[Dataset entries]
+===+

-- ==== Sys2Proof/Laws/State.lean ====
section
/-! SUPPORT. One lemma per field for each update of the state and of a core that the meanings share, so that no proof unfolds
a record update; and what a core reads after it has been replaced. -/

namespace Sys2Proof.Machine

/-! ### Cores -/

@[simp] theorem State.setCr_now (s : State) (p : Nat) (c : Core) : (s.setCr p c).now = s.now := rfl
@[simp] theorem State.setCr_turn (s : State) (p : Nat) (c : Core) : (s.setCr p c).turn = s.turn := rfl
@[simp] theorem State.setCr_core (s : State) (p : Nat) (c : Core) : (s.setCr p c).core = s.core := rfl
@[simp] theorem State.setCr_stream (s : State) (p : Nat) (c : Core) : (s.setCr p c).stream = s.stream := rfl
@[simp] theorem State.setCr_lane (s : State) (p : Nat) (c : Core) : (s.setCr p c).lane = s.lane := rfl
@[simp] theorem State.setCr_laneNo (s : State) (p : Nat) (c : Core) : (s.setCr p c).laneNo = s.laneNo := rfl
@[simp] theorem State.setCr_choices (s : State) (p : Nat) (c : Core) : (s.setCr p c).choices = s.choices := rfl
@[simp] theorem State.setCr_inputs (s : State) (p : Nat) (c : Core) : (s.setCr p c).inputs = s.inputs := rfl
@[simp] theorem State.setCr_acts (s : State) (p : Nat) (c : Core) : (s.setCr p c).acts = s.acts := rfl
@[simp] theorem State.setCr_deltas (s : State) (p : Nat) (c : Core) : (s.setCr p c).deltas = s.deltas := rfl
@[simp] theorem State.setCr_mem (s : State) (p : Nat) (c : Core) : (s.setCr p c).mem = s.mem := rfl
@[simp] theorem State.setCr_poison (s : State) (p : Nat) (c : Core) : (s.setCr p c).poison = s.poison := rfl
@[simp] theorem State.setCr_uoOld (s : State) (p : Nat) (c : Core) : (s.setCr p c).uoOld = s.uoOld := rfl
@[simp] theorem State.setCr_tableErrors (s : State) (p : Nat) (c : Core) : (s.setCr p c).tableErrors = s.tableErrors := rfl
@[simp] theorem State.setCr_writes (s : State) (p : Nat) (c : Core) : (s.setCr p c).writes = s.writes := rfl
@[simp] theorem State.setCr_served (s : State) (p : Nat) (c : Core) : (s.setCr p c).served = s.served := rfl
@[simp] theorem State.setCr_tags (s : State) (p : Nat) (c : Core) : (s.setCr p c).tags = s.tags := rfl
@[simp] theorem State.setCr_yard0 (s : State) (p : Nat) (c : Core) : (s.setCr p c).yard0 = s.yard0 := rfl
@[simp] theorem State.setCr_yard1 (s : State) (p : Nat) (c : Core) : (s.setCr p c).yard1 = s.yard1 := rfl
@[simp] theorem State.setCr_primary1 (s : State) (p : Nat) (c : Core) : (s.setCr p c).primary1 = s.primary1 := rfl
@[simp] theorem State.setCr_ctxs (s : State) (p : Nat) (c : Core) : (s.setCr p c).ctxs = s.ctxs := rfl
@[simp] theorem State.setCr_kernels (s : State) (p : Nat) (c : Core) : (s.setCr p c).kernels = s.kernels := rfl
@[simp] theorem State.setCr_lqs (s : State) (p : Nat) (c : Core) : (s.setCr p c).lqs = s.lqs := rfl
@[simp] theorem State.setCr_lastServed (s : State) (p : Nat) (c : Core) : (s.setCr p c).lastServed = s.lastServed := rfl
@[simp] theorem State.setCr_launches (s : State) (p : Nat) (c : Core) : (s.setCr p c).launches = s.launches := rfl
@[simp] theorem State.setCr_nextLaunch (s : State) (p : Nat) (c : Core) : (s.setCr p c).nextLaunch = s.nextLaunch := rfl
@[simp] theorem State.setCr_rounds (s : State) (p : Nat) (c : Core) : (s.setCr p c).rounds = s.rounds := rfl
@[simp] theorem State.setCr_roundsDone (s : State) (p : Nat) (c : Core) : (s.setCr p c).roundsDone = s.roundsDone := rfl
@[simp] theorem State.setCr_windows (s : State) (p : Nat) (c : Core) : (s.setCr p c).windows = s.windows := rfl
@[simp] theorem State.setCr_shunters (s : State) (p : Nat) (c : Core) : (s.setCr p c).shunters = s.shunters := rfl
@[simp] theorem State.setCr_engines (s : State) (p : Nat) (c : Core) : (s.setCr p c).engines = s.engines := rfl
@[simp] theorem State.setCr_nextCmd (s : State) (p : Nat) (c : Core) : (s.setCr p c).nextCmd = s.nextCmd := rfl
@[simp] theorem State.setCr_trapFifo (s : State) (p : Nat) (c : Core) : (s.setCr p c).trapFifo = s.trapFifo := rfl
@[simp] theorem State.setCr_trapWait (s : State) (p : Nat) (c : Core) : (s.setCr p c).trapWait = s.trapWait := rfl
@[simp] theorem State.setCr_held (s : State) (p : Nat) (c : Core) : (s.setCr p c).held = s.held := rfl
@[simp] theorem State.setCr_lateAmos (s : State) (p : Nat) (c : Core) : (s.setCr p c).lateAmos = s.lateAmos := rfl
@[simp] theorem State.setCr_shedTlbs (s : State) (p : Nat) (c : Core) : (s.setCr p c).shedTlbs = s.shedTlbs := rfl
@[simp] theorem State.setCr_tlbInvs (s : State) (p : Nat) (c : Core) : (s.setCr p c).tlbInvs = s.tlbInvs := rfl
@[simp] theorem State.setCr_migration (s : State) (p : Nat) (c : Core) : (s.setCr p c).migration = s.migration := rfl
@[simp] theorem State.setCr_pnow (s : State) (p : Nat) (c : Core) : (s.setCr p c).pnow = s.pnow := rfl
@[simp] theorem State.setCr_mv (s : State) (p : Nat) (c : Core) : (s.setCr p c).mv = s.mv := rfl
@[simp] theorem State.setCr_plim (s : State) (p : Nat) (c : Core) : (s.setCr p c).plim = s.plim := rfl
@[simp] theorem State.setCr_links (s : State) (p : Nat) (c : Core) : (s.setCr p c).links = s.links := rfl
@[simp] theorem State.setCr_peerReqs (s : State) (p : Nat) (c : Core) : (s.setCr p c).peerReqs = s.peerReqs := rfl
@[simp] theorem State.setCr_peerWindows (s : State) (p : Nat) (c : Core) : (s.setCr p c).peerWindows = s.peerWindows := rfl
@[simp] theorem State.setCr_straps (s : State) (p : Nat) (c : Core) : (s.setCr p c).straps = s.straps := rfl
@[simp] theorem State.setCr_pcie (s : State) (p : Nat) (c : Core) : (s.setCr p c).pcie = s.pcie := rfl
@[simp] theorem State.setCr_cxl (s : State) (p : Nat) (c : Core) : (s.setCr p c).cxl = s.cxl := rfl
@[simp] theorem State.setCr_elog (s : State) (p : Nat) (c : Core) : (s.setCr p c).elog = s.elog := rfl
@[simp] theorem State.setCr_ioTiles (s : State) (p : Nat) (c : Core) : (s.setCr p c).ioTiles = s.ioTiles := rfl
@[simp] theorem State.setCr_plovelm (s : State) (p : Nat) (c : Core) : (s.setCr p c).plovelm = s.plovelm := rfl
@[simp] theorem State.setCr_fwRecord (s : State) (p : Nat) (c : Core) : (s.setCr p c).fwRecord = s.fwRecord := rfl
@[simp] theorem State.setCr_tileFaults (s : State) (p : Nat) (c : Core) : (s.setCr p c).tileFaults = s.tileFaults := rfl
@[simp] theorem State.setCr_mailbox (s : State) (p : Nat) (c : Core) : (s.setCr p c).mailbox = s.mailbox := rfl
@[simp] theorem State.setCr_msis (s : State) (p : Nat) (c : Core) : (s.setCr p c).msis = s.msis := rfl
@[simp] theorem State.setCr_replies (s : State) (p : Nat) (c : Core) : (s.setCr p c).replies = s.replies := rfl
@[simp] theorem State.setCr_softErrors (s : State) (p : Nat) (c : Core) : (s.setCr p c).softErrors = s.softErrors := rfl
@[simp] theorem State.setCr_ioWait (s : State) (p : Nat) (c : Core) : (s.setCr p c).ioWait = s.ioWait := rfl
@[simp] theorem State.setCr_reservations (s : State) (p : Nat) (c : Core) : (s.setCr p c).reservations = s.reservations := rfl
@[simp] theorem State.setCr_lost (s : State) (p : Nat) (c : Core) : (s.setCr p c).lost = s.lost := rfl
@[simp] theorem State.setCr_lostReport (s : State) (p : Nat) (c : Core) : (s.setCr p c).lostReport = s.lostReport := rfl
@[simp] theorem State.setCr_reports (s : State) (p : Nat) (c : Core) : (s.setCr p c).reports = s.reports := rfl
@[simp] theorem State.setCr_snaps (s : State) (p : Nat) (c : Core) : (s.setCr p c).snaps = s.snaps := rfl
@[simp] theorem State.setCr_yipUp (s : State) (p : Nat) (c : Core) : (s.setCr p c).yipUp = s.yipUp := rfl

+===+

[ASSIGNED TASK]: Leave out every line above except those from the line with "s.elog := rfl" up to and including the line with "s.replies := rfl", and copy those exactly.

[WRITTEN REPLY]:
@[simp] theorem State.setCr_elog (s : State) (p : Nat) (c : Core) : (s.setCr p c).elog = s.elog := rfl
@[simp] theorem State.setCr_ioTiles (s : State) (p : Nat) (c : Core) : (s.setCr p c).ioTiles = s.ioTiles := rfl
@[simp] theorem State.setCr_plovelm (s : State) (p : Nat) (c : Core) : (s.setCr p c).plovelm = s.plovelm := rfl
@[simp] theorem State.setCr_fwRecord (s : State) (p : Nat) (c : Core) : (s.setCr p c).fwRecord = s.fwRecord := rfl
@[simp] theorem State.setCr_tileFaults (s : State) (p : Nat) (c : Core) : (s.setCr p c).tileFaults = s.tileFaults := rfl
@[simp] theorem State.setCr_mailbox (s : State) (p : Nat) (c : Core) : (s.setCr p c).mailbox = s.mailbox := rfl
@[simp] theorem State.setCr_msis (s : State) (p : Nat) (c : Core) : (s.setCr p c).msis = s.msis := rfl
@[simp] theorem State.setCr_replies (s : State) (p : Nat) (c : Core) : (s.setCr p c).replies = s.replies := rfl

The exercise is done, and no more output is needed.